Aussie traders shrugged off top-tier data last week in favor of pricing in global trade war updates. Will we see the same themes this week?
Unlike last week, Australia only has a handful of reports on the docket. What’s more, they’re mostly surveys rather than actual economic data.
The AIG construction index started the week with an upgrade from its February reading. It will be followed by the NAB business confidence tomorrow at 1:30 am GMT; Westpac consumer sentiment on Wednesday at 12:30 am GMT, and a speech by RBA Governor Lowe in Perth on the same day at 5:05 am GMT. Keep your eyes peeled for any remarks over the brewing trade war between China and the U.S.!
The fun will continue with the MI inflation expectations on Thursday at 1:00 am GMT and the home loans data that will follow thirty minutes later.
Last but not the least is the RBA’s financial stability review on Friday at 1:30 am GMT where the central bank will publish its bi-annual assessment of the current condition of the financial system and enumerate the potential risks to financial stability.
Overall risk sentiment
Since there aren’t not major market-movers scheduled this week, it’s likely that the Aussie will once again take cues from risk sentiment (read: trade war updates).
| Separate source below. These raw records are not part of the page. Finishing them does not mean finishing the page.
/-- The grains of a command begin (R447). -/
def Dev.cmdGrains (d : Dev) (c : QCmd) : Dev :=
  match d.vols.find c.vol with
  | some x =>
    if c.writer ∧ x.versionFull c then d.cmdEnd c.id 0x35 0
    else ((d.setCmd c.id fun c => { c with phase := 3 }).makeTasks c).blkPump
  | none => d.cmdEnd c.id 0x05 0

/-- The data of a command is read, where it has any (R487). -/
def Dev.cmdData (d : Dev) (c : QCmd) : Dev :=
  if c.op = 2 ∨ c.op = 7 then
    let d := d.setCmd c.id fun c => { c with phase := 2 }
    ((rangeFrom 1 c.spans.length).zip c.spans).foldl (fun d q => d.cmdFetch c q.1 q.2) d
  else d.cmdGrains c

/-- What a command does once nothing it waits for is missing. -/
def Dev.cmdGo (d : Dev) (id : Nat) : Dev :=
  match d.qcmd id with
  | none => d
  | some c =>
    if !c.started || c.done.isSome || c.waiting ≠ [] then d
    else match c.phase with
      | 0 =>
        if (c.op = 1 ∨ c.op = 2 ∨ c.op = 7) ∧ c.sgl then
          (d.setCmd id fun c => { c with phase := 1 }).cmdFetch c 0 (leAt c.entry 24 8, 16 * leAt c.entry 32 2)
        else d.cmdData c
      | 1 =>
        if c.spans.foldl (fun a p => a + p.2) 0 ≠ c.dataLen ∨ (c.spans.any fun p => decide (p.2 = 0 ∨ 16777216 < p.2)) = true then
          d.cmdEnd id 0x01 0
        else d.cmdData c
      | 2 => d.cmdGrains c
      | _ => d

/-- A command with an opcode that has started and has not yet been taken up. -/
def Dev.cmdBegin (d : Dev) (id op : Nat) : Dev :=
  match d.qcmd id with
  | some c => if c.op = op ∧ c.phase = 0 then d.cmdGo id else d
  | none => d

/-- READ (R459, R486, R487). -/
def execRead (id : Nat) (s : State) : Host.Outcome State Fault Refusal := s.act fun d => d.cmdBegin id 1

/-- WRITE (R34, R446, R447, R486, R487, R491). -/
def execWrite (id : Nat) (s : State) : Host.Outcome State Fault Refusal := s.act fun d => d.cmdBegin id 2

/-- FLUSH (R497): it completes once every command accepted earlier in its queue has. -/
def execFlush (id : Nat) (s : State) : Host.Outcome State Fault Refusal :=
  s.act fun d =>
    match d.qcmd id with
    | some c =>
      if c.op = 3 ∧ c.started ∧ c.done.isNone ∧
          ((d.earlier c).all fun e => e.done.isSome || decide (e.queue ≠ c.queue) || decide (e.end_ ≠ .complete)) = true then
        d.cmdEnd id 0 0
      else d
    | none => d

/-- DEALLOCATE (R439, R486). -/
def execDeallocate (id : Nat) (s : State) : Host.Outcome State Fault Refusal := s.act fun d => d.cmdBegin id 4

/-- WRITE_ZEROES (R439, R486). -/
def execWriteZeroes (id : Nat) (s : State) : Host.Outcome State Fault Refusal := s.act fun d => d.cmdBegin id 5

/-- VERIFY (R459, R460, R486). -/
def execVerify (id : Nat) (s : State) : Host.Outcome State Fault Refusal := s.act fun d => d.cmdBegin id 6

/-- COMPARE_AND_WRITE (R486, R498). -/
def execCompareAndWrite (id : Nat) (s : State) : Host.Outcome State Fault Refusal := s.act fun d => d.cmdBegin id 7

/-! ### Completions (R484, R492 to R494, R553) -/

/-- Commands of function `f` have gone since `d0`: with the last of them it has become idle (R503). -/
def Dev.idleSince (d : Dev) (f : Func) (d0 : Dev) : Dev :=
  if (d0.qcmds.any fun x => decide (x.func = f)) && d.qcmds.all fun x => decide (x.func ≠ f) then
    { d with qidle := d.qidle.set (fkey f) d.bounds 0 }
  else d

/-- A command that is outstanding no longer. -/
def Dev.cmdGone (d : Dev) (c : QCmd) : Dev :=
  ({ d with qcmds := d.qcmds.filter fun x => decide (x.id ≠ c.id) } : Dev).idleSince c.func d

/-- A QUERN_ORPHAN event (R553, R554). -/
def Dev.orphanEvent (d : Dev) (c : QCmd) (st detail : Nat) : Dev :=
  d.vfmEvent c.func.link ([0xA1, 0x81, byteN st, 0] ++ toLE 2 c.func.num ++ [byteN c.func.link, 0] ++ slice c.entry 2 2 ++
    toLE 2 (if c.op = 3 then 0xFFFF else c.vol) ++ toLE 4 (c.local_ % 64) ++ toLE 4 detail ++ zeros 4 ++ toLE 8 c.endTurn)

/-- VOLUME of the completion of a command (R492). -/
def QCmd.cplVol (c : QCmd) : Nat := if c.op = 3 then 0xFFFF else c.vol

/-- The completion of a command that has ended posted, when it is the first of its queue to have ended; in HALT_BME it is held
as far as the stash has places (R482, R494, R524). -/
def Dev.qrnComplete (d : Dev) (c : QCmd) (st detail n : Nat) (put : Dev → Nat → Cpl → Dev := Dev.cplWrite) : Dev :=
  let first := (d.queueCmds c.queue).all fun e => match e.done with
    | some (_, _, m) => decide (n ≤ m)
    | none => true
  let r := d.cmdRing c
  let g := d.ring r
  let full := decide ((g.state = .haltActive ∨ g.state = .haltDraining) ∧ 64 ≤ g.stash.length)
  if !first || full || (!c.started && decide (d.credit r = 0)) then d
  else
    let d := if c.started then (let g := d.ring r; d.setRing r { g with owed := g.owed - 1 }) else d
    let d := (d.cmdGone c).qrnPost c.queue r st (leAt c.entry 2 2) c.cplVol detail put
    let d := d.bump32 (queueKey c.queue 0x14)
    if st = 0x06 ∨ st = 0x07 then d.bump (qrnCount 0x128) else d

/-- The ends of the commands of a function, in the order in which they came: its place, and the command. -/
def Dev.ended (d : Dev) (f : Func) : List QCmd :=
  sortBy (fun a b => decide ((a.done.getD (0, 0, 0)).2.2 ≤ (b.done.getD (0, 0, 0)).2.2))
    (d.qcmds.filter fun c => decide (c.func = f ∧ c.end_ = .complete) && c.done.isSome)

/-- Every completion of a function's ended commands that finds a place posted, in the order of the ends (R494, R525, R552). -/
def Dev.qrnFlush (d : Dev) (f : Func) (put : Dev → Nat → Cpl → Dev) : Dev :=
  (d.ended f).foldl (fun d c => match c.done with
    | some (st, detail, n) => d.qrnComplete c st detail n put
    | none => d) d

/-- QUERN_COMPLETE (R492 to R494, R532, R553): the end of command `id` reported. -/
def execQuernComplete (id : Nat) (s : State) : Host.Outcome State Fault Refusal :=
  s.act fun d =>
    match d.qcmd id with
    | some c =>
      match c.done with
      | some (st, detail, n) =>
        match c.end_ with
        | .complete => d.qrnComplete c st detail n
        | .orphan => (d.cmdGone c).orphanEvent c st detail
        | .silent => d.cmdGone c
      | none => d
    | none => d

/-! ### Queue states (R499 to R501) -/

/-- Commands of a queue not yet started end with a status. -/
def Dev.abortWaiting (d : Dev) (q st : Nat) : Dev :=
  ((d.queueCmds q).filter fun c => !c.started && c.done.isNone).foldl (fun d c => d.cmdEnd c.id st 0) d

/-- A queue enters QUIESCING (R499). -/
def Dev.queueQuiesce (d : Dev) (q : Nat) : Dev :=
  let s := d.queue q
  if s.state = .active ∨ s.state = .haltActive ∨ s.state = .haltQuiescing then
    ((d.setFld (queueKey q 0) 0 1 0).setQueue q { s with state := .quiescing }).abortWaiting q 0x07
  else d

/-- The conditions of R500 for an enable, and the personality of the owner (R543). [log 124: DEDUCED] -/
def Dev.queueEnableOk (d : Dev) (q : Nat) : Bool :=
  let n := d.fld (queueKey q 0) 16 11
  let r := d.queueRing q
  let f := d.queueFunc q
  decide (16 ≤ n ∧ n ≤ 1024) && d.cplOn r && decide (d.ringFunc r = f) && d.mayOwn f 1

/-- A write of QRN_Q_CFG (R499, R500, R551). -/
def queueCfgW (d : Dev) (t : Tgt) (q : Nat) : Dev :=
  let s := d.queue q
  let v := t.acc.data
  let on := bitOf v 0
  if s.state = .off then
    let d := d.wrN t.key (bitsOf v 16 11 * 65536)
    if !on then d
    else if d.fnQuiesced (d.queueFunc q) then d.refuse t 0x0F02
    else if d.queueEnableOk q then
      (d.setFld t.key 0 1 1).setQueue q { s with state := if d.master (d.queueFunc q) then .active else .haltActive }
    else d.refuse t 0x0E02
  else if s.state = .resetting then d.refuse t 0x0E01
  else
    let d := if on then d else d.queueQuiesce q
    if on && d.fnQuiesced (d.queueFunc q) then d.refuse t 0x0F02
    else if bitsOf v 16 11 ≠ d.fld t.key 16 11 then d.refuse t 0x0E01 else d

/-- A queue reset (R499, R501). -/
def queueCtrlW (d : Dev) (t : Tgt) (q : Nat) : Dev :=
  let s := d.queue q
  if !bitOf t.acc.data 0 then d
  else match s.state with
    | .off => ((d.wrN (queueKey q 0x10) 0).wrN (queueKey q 0x14) 0).setQueue q { s with slot := none }
    | .active | .quiescing => (d.setQueue q { s with state := .resetting }).abortWaiting q 0x06
    | _ => d.refuse t 0x0E01

/-- A write to a queue context (R499, R508). -/
def queueW (d : Dev) (t : Tgt) (q : Nat) : Dev :=
  if t.x = 0 then queueCfgW d t q
  else if t.x = 0x18 then queueCtrlW d t q
  else if t.x = 0x1C then d
  else if (d.queue q).state ≠ .off then d.refuse t 0x0E01
  else d.store t

/-- A write of a party to a register of the context of queue `q`, through the window with the selector naming it: of QRN
(R507), or of the page of a VF (R549). -/
def Dev.queueWrite (d : Dev) (pt : Party) (q off v : Nat) : Dev :=
  let go (d : Dev) (at_ : Nat) : Dev := d.ownWrite pt at_ 4 v fun d t => queueW d t q
  match pt with
  | .vf f => if d.queueFunc q = f then go (d.wrN (vfKey f 0x1200) (d.queueOwner q).2) (0x1240 + off) else d
  | _ => go (d.wrN (reg .qrn 0 0x108) q) (reg .qrn 0 (0x140 + off))

/-- QUEUE_ENABLE (R499, R500): a write of QRN_Q_CFG with ENABLE = 1. -/
def execQueueEnable (pt : Party) (q : Nat) (v : BitVec 32) (s : State) : Host.Outcome State Fault Refusal :=
  s.act fun d => d.queueWrite pt q 0 (putBits v.toNat 0 1 1)

/-- QUEUE_DISABLE (R499): a write of QRN_Q_CFG with ENABLE = 0. -/
def execQueueDisable (pt : Party) (q : Nat) (v : BitVec 32) (s : State) : Host.Outcome State Fault Refusal :=
  s.act fun d => d.queueWrite pt q 0 (putBits v.toNat 0 1 0)

/-- Nothing of a queue is outstanding, and its refusal slot is empty. -/
def Dev.queueIdle (d : Dev) (q : Nat) : Bool := (d.queueCmds q).isEmpty && (d.queue q).slot.isNone

/-- QUEUE_DRAIN_DONE (R499): a QUIESCING queue with nothing outstanding enters OFF. -/
def execQueueDrainDone (q : Nat) (s : State) : Host.Outcome State Fault Refusal :=
  s.act fun d =>
    let x := d.queue q
    if x.state = .quiescing ∧ d.queueIdle q then d.setQueue q { x with state := .off } else d

/-- QUEUE_RESET (R499, R501): a write of QRN_Q_CTRL with RESET = 1. -/
def execQueueReset (pt : Party) (q : Nat) (v : BitVec 32) (s : State) : Host.Outcome State Fault Refusal :=
  s.act fun d => d.queueWrite pt q 0x18 (putBits v.toNat 0 1 1)

/-- RESET_TIMEOUT (R501, R533, R553): a started command of a queue or function that was reset is unfinished
QRN_RESET_TIMEOUT after the reset. -/
def execResetTimeout (id : Nat) (s : State) : Host.Outcome State Fault Refusal :=
  s.act fun d =>
    match d.qcmd id with
    | some c =>
      if c.started ∧ c.done.isNone ∧ ((d.queue c.queue).state = .resetting ∨ c.end_ ≠ .complete) then
        ((d.cmdEnd id 0x06 0).raise .qrn 0 0 11).blkPump
      else d
    | none => d

/-- RESET_DONE (R499, R511): every command of a RESETTING queue has ended, and its refusal slot is written. -/
def execResetDone (q : Nat) (s : State) : Host.Outcome State Fault Refusal :=
  s.act fun d =>
    let x := d.queue q
    if x.state = .resetting ∧ d.queueIdle q then
      ((((d.wrN (queueKey q 0x10) 0).wrN (queueKey q 0x14) 0).setFld (queueKey q 0) 0 1 0).setQueue q { x with state := .off }).raise .qrn 0 0 10
    else d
We know from Lowe’s speeches last month that he considers Trump’s tariff plans “highly regrettable and bad policy,” and that he calls for parties to “sit still and do nothing.”
This week we should watch how China and the U.S. respond to each other’s’ growing list of tariff plans. Word around the hood is that some market players aren’t really pricing them in until one of the parties actually implements a proposal. Make sure you stick around in case it happens this week!
Last Week’s Price Review
The Aussie is currently on track on closing out the week on another mixed note (as of 6:00 am GMT). And looking at the overlay of AUD pairs and gold prices below, we can see that the Aussie didn’t really track gold prices this week.
And while the Aussie’s price action looks kinda messy, the Aussie’s price action was actually somewhat uniform. It just so happens that the Loonie and the Kiwi were also in play.
We can get a clearer view of the Aussie’s price action by simply removing AUD/CAD and AUD/NZD from the overlay.
Anyhow, if gold didn’t drive the Aussie’s price action, then what did? Well, the Aussie was apparently taking directional cues from risk sentiment. And risk sentiment, in turn, was driven almost exclusively by updates related to the trade spat between the U.S. and China.
As for specifics, the Aussie started the trading week on a weak footing despite the lack of direct negative catalysts (and rising gold prices to boot). However, risk aversion was the dominant sentiment on Monday, thanks to news over the weekend that China imposed tariffs on U.S. goods as retaliation against Trump’s tariffs on imported aluminum and steel.
The Aussie then began to find support and climb higher on Tuesday as risk aversion began to fade and risk-taking showed signs of returning.
The RBA also gave its latest monetary policy statement on Tuesday. RBA Guv’nah Lowe merely repeated the RBA’s generally optimistic outlook on the Australian economy while also reiterating the RBA’s warning that “An appreciating exchange rate would be expected to result in a slower pick-up in economic activity and inflation than currently forecast.”
Overall, however, the RBA didn’t really have anything new to say, which is likely why the Aussie’s reaction was muted.
However, it’s worth noting that the Aussie began to weaken against its fellow comdolls while trading sideways against the Greenback and the pound while continuing to trade higher against the rest of its peers.
And this implies that the Aussie became vulnerable to opposing currency price action after the RBA statement.
At any rate, the Aussie saw uniform price action again come Wednesday when the Aussie broadly jumped after Australia’s retail sales report exceeded expectations (0.6% vs. 0.3% expected, 0.2% previous).
However, risk aversion was the dominant sentiment at the time, thanks to reports that China upped the ante by quickly announcing that they’ll reciprocate Trump’s plans to slap tariffs on 1,300 Chinese goods by slapping tariffs on 106 U.S. goods to tune of $50 billion. And that eventually wore the Aussie down.
Fortunately for Aussie bulls, risk sentiment began to improve as fears of a full-scale trade war began to ebb after Trump tweeted that “We are not in a trade war with China” and the Chinese ambassador to the U.S. said that “Negotiation would still be our preference but it takes two to tango.”
As to why the Aussie weakened, there’s no clear reason for that. Gold was sliding, though, and it’s possible that the Aussie was taking directional cues again since trade war jitters were easing at the time. Of course, another possibility is profit-taking, given that the Aussie did have a good run at that point.
Whatever caused the Aussie to slide, it soon became apparent that the risk-on vibes continued to fuel demand for the Aussie since the Aussie began tilting to the upside again.
However, the Aussie’s rally stalled when risk aversion began to reappear after Trump raised the stakes and reignited trade war fears by ordering an additional $100 billion worth of tariffs against China. And that’s where we stand at the moment.